**BRIEF**
Gather every line from the entries below that includes "verifying".

Start of INPUT DATA

-- ==== Sys2Proof/Machine/Ports.lean ====
section
/-! DEFINITION. Chapter 3: states of bays and ports, training, received frames, control policing, PFC, quarantine,
lanes and preemption. -/

namespace Sys2Proof.Machine

/-- STATE as PRT_STATUS codes it. -/
def PortState.code : PortState → Nat
  | .empty => 0
  | .training => 1
  | .admitted => 2
  | .quarantined => 3
  | .withdrawn => 4

/-- Tags of a frame under R63: the TPIDs that stand one after another from byte 12, at most `n`. -/
def tpids (alt : Nat) (l : List Byte) : Nat → Nat → List Nat
  | 0, _ => []
  | n + 1, off =>
    let t := field l off 2
    if t = 0x8100 || t = 0x88A8 || t = alt then t :: tpids alt l n (off + 4) else []

/-- Whether the tags are among those R63 supports. -/
def tagsOk (alt : Nat) : List Nat → Bool
  | [] => true
  | [_] => true
  | [o, i] => (o = 0x88A8 || o = alt) && i = 0x8100
  | _ => false

/-- The control class a frame belongs to under R77: LINK, PTP, ARP, GROUP. -/
def controlClass (da etherType : Nat) : Option Nat :=
  if 0x0180C2000000 ≤ da ∧ da ≤ 0x0180C200000F then some 0
  else if etherType = 0x88F7 then some 1
  else if etherType = 0x0806 then some 2
  else if da / 2 ^ 40 % 2 = 1 then some 3
  else none

/-- The bay or network lane that ball group `x` of a lane die carries (R64): interface of the whole port, lane. -/
def laneOwner (die x : Nat) : Option (Nat × Nat) :=
  if x < 48 then some (12 * die + x / 4, x % 4)
  else if x < 80 then some (64 + 4 * die + (x - 48) / 8, (x - 48) % 8)
  else none

namespace Dev

/-- DETAIL of the port family of faults (R604). -/
def portDetail (i trigger lane : Nat) : List Nat := [trigger * 2 ^ 24 + lane * 2 ^ 12 + i % 256]

/-- Whether an interface exists in the mode its port is in (R61). -/
def inMode (d : Dev) (i : Nat) : Bool := isIface i && (i < 80 || d.breakout (netOf i))

/-- ENABLE of PRT_CTRL. -/
def enabled (d : Dev) (i : Nat) : Bool := d.flag (portBase i) 0

/-- R73: what leaving service does: the queues are flushed and a frame in transmission is cut. -/
def leaveService (d : Dev) (i : Nat) : Dev :=
  ((d.flushIf i 0xFF).cutSending i).setPort i fun p =>
    { p with paused := [], wdStart := [], recover := [], speed := 0, preActive := false, verifying := false }

/-- A state entered, with its event; PFC toward the interface is judged again. -/
def enterState (d : Dev) (i : Nat) (s : PortState) : Dev :=
  let old := (d.port i).st
  let d := d.setPort i fun p => { p with st := s, since := if p.st = s then p.since else d.now }
  let d := if old = s then d else d.event (portBase i + 0x20) 6
  let d := match s with
    | .empty => (d.leaveService i).setPort i fun p => { p with quarPending := false, excluded := 0 }
    | .training => d.leaveService i
    | .withdrawn => d.leaveService i
    | .admitted => d
    | .quarantined => d
  d.pressPort i

/-! ### Training (R74, R75) -/

/-- Modes of an interface by SPEED code: 1 100G, 2 200G, 3 400G, 4 800G, highest first. -/
def modesOf (d : Dev) (i : Nat) : List Nat :=
  if i < 48 then
    let s := d.fld (portBase i) 3 1
    [3, 2, 1].filter fun m => s.testBit (m - 1)
  else if d.breakout (netOf i) then [3]
  else [4]

/-- Whether a mode avoids every lane in EXCLUDED (R83). -/
def avoids (ex m : Nat) : Bool :=
  match m with
  | 1 => ex % 2 = 0
  | 2 => ex % 4 = 0
  | _ => ex % 16 = 0

/-- Modes that an interface advertises now (R74). -/
def advertised (d : Dev) (i : Nat) : List Nat :=
  let p := d.port i
  (d.modesOf i).filter fun m => !p.modesOut.testBit m && (i ≥ 48 || avoids p.excluded m)

/-- R74 steps 1 and 4: a round begins with what may be advertised; none left raises 0x1002 and waits. -/
def startRound (d : Dev) (i : Nat) : Dev :=
  let d := d.setPort i fun p => { p with mode := 0, fails := [], tryStart := d.now, gapFrom := none }
  match d.advertised i with
  | [] =>
    ((d.setPort i fun p => { p with gapFrom := some d.now }).raise (srcIf i) 0x1002 (portDetail i 0 0)).event
      (portBase i + 0x20) 1
  | m :: _ => if d.flag (portBase i) 5 then d else d.setPort i fun p => { p with mode := m }

/-- Entry to TRAINING with the full advertisement. -/
def train (d : Dev) (i : Nat) : Dev :=
  ((d.enterState i .training).setPort i fun p => { p with modesOut := 0 }).startRound i

/-- R74 step 3: an attempt at mode `m` failed. -/
def failAttempt (d : Dev) (i m : Nat) : Dev :=
  let d := d.raise (srcIf i) 0x1001 (portDetail i 0 0)
  let p := d.port i
  let n := Map.getD p.fails m 0 + 1
  let limit := max 1 (d.fld (portBase i + 0x18) 15 12)
  let out := if n ≥ limit then p.modesOut ||| 2 ^ m else p.modesOut
  let d := d.setPort i fun p =>
    { p with fails := Map.put p.fails m n, modesOut := out, mode := 0, tryStart := d.now }
  match d.advertised i with
  | [] =>
    ((d.setPort i fun p => { p with gapFrom := some d.now }).raise (srcIf i) 0x1002 (portDetail i 0 0)).event
      (portBase i + 0x20) 1
  | m :: _ => if d.flag (portBase i) 5 then d else d.setPort i fun p => { p with mode := m }

/-- R74: auto-negotiation resolves the highest mode common to the advertisement and the partner's, or none. -/
def autoneg (d : Dev) (i partner : Nat) : Dev :=
  let p := d.port i
  if p.st ≠ .training || p.gapFrom.isSome || !d.flag (portBase i) 5 then d else
  let ad := d.advertised i
  match ad.find? fun m => partner.testBit m with
  | some m => d.setPort i fun p => { p with mode := m }
  | none => d.failAttempt i (ad.headD 0)

/-- R325: SCALE of an interface at a SPEED code. -/
def scaleAt (d : Dev) (i speed : Nat) : Nat :=
  let rate := match speed with
    | 1 => 100
    | 2 => 200
    | 3 => 400
    | _ => 800
  rate * 100000 / d.topSpeed i

/-- R86: the verify procedure started anew, on a link that is up. -/
def startVerify (d : Dev) (i : Nat) : Dev :=
  d.setPort i fun p =>
    { p with preActive := false, verifyTries := 0,
             verifying := d.flag (portBase i) 6 && (p.st == .admitted || p.st == .quarantined) }

/-- R69: link up in the resolved mode. -/
def linkUp (d : Dev) (i : Nat) : Dev :=
  let p := d.port i
  if p.st ≠ .training || p.mode = 0 || p.gapFrom.isSome then d else
  let d := (d.setPort i fun p => { p with speed := p.mode, fails := [], modesOut := 0 }).setFld (schBase i + 4) 6 0
    (d.scaleAt i p.mode)
  (d.enterState i (if p.quarPending then .quarantined else .admitted)).startVerify i

/-- R74: an attempt not up within TRAIN_MAX. -/
def trainTimeout (d : Dev) (i : Nat) : Dev :=
  let p := d.port i
  if p.st ≠ .training || p.gapFrom.isSome || d.now < p.tryStart + d.fld (portBase i + 0x18) 31 16 * 1000000 then d
  else d.failAttempt i (if p.mode = 0 then (d.advertised i).headD 0 else p.mode)

/-- R74: the pause between rounds ends. -/
def retryGapEnd (d : Dev) (i : Nat) : Dev :=
  match (d.port i).gapFrom with
  | none => d
  | some t =>
    if (d.port i).st ≠ .training || d.now < t + d.fld (portBase i + 0x18) 11 0 * 1000000000 then d
    else (d.setPort i fun p => { p with modesOut := 0 }).startRound i

/-! ### Transitions of R69 -/

/-- EMPTY left for TRAINING once ENABLE is 1 and presence is seen. -/
def leaveEmpty (d : Dev) (i : Nat) : Dev :=
  let p := d.port i
  if p.st = .empty && d.enabled i && p.present && d.inMode i then d.train i else d

/-- R69, R70: a debounced change of presence. -/
def presence (d : Dev) (i : Nat) (present : Bool) : Dev :=
  let d := d.setPort i fun p => { p with present := present }
  if (d.port i).st = .withdrawn then d
  else if present then d.leaveEmpty i
  else if (d.port i).st = .empty then d
  else d.enterState i .empty

/-- R69: ENABLE written. -/
def enableWritten (d : Dev) (i : Nat) : Dev :=
  if d.enabled i then d.leaveEmpty i
  else if (d.port i).st = .withdrawn || (d.port i).st = .empty then d
  else d.enterState i .empty

/-- A withdrawal, by command or reaction (R69). -/
def withdraw (d : Dev) (i : Nat) : Dev := if (d.port i).st = .withdrawn then d else d.enterState i .withdrawn

/-- R69: WITHDRAWN left by a host command or the end of a move. -/
def returnIf (d : Dev) (i : Nat) : Dev :=
  if (d.port i).st ≠ .withdrawn then d
  else if (d.port i).present && d.enabled i && d.inMode i then d.train i
  else d.enterState i .empty

/-- R69: lock or alignment lost for 1.0 ms. -/
def lockLost (d : Dev) (i : Nat) : Dev :=
  let p := d.port i
  if p.st = .admitted || p.st = .quarantined then (d.train i).event (portBase i + 0x20) 0 else d

/-- R85: the counters of a port and its halves reset, as whole and breakout change places. -/
def resetSeq (d : Dev) (n : Nat) : Dev :=
  let zero (p : Port) : Port := { p with seq := 0 }
  (((d.setPort (64 + n) zero).setPort (80 + n) zero).event (portBase (64 + n) + 0x20) 7).event (portBase (80 + n) + 0x20) 7

/-- What a write of PRT_CTRL does beside storing its fields; `old` is the word it replaces. -/
def portCtrlWritten (d : Dev) (i old : Nat) : Dev :=
  let d := if d.flag (portBase i) 6 ≠ old.testBit 6 then d.startVerify i else d
  let d :=
    if 64 ≤ i && i < 80 && d.flag (portBase i) 4 ≠ old.testBit 4 then
      let d := d.resetSeq (i - 64)
      if d.breakout (i - 64) then d.leaveEmpty (80 + (i - 64))
      else if (d.port (80 + (i - 64))).st = .empty then d
      else d.enterState (80 + (i - 64)) .empty
    else d
  d.enableWritten i

/-- Roles (R68, R317): entry to STANDBY flushes the interface's queues. -/
def setRole (d : Dev) (i : Nat) (active : Bool) : Dev :=
  if (d.port i).active = active then d
  else
    let d := d.setPort i fun p => { p with active := active }
    (if active then d else (d.flushIf i 0xFF).setPort i fun p => { p with paused := [], wdStart := [] }).pressPort i

/-! ### Quarantine (R79 to R81) -/

/-- A trigger's limit in a window (R79). -/
def trigLimit (d : Dev) (i t : Nat) : Nat :=
  let a := portBase i + 0x1C
  match t with
  | 0 => 2 ^ d.fld a 23 19
  | 1 => 2 ^ d.fld a 18 14
  | 2 => 2 ^ d.fld a 13 9
  | _ => d.fld a 27 24

/-- R79: entry to QUARANTINED by a trigger; pauses in force are ignored from then on (R80). -/
def quarantine (d : Dev) (i t : Nat) : Dev :=
  let d := (d.enterState i .quarantined).setPort i fun p => 
    { p with quarPending := true, holdFrom := d.now, paused := [], wdStart := [] }
  (d.event (portBase i + 0x20) 3).raise (srcIf i) 0x1030 (portDetail i t 0)

/-- R79: one count of a bay's trigger. -/
def countTrigger (d : Dev) (i t : Nat) : Dev :=
  if i ≥ 48 then d else
  let n := Map.getD (d.port i).trig t 0 + 1
  let d := d.setPort i fun p => { p with trig := Map.put p.trig t n }
  if d.fld (portBase i + 0x1C) 31 28 |>.testBit t then
    if n ≥ d.trigLimit i t then
      let d := d.setPort i fun p => { p with trigHit := true }
      if (d.port i).st = .admitted then d.quarantine i t else d
    else d
  else d

/-- Release from quarantine; a trigger reached in the same window cancels it, and the hold starts again (R80). -/
def releaseQuarantine (d : Dev) (i : Nat) : Dev :=
  if (d.port i).st ≠ .quarantined then d
  else if (d.port i).trigHit then d.setPort i fun p => { p with holdFrom := d.now }
  else (d.enterState i .admitted).setPort i fun p => { p with quarPending := false }

/-- QUAR_HOLD in ns. -/
def quarHold (d : Dev) (i : Nat) : Nat := d.fld (portBase i + 0x1C) 8 0 * 10000000

/-- R79, R80: a window of QUAR_WIN ends for a bay. -/
def quarWindow (d : Dev) (i : Nat) : Dev :=
  let p := d.port i
  if i ≥ 48 || d.now < p.winStart + 1000000000 then d else
  let auto := p.st = .quarantined && d.flag (portBase i) 8 && !p.trigHit && p.winStart ≥ p.holdFrom + d.quarHold i
  let d := if auto then d.releaseQuarantine i else d
  d.setPort i fun p => { p with trig := [], trigHit := false, winStart := d.now / 1000000000 * 1000000000 }

/-! ### PFC received (R76, R78) -/

/-- A pause of one priority begins, is refreshed or ends; `until_` is the moment on the interval view. -/
def pause (d : Dev) (i p : Nat) (until_ : Option Nat) : Dev :=
  match until_ with
  | none =>
    (d.setPort i fun x => { x with paused := Map.erase x.paused p, wdStart := Map.erase x.wdStart p }).sleepClasses i (2 ^ p)
  | some t =>
    let fresh := !Map.has (d.port i).paused p
    let d := d.setPort i fun x => { x with paused := Map.put x.paused p t }
    if fresh then
      let waits := d.classWaits i p
      d.setPort i fun x =>
        { x with wdStart := if waits && !Map.has x.recover p then Map.put x.wdStart p d.now else x.wdStart }
    else d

End of INPUT DATA

**REPLY TO THE TASK**
    { p with paused := [], wdStart := [], recover := [], speed := 0, preActive := false, verifying := false }
             verifying := d.flag (portBase i) 6 && (p.st == .admitted || p.st == .quarantined) }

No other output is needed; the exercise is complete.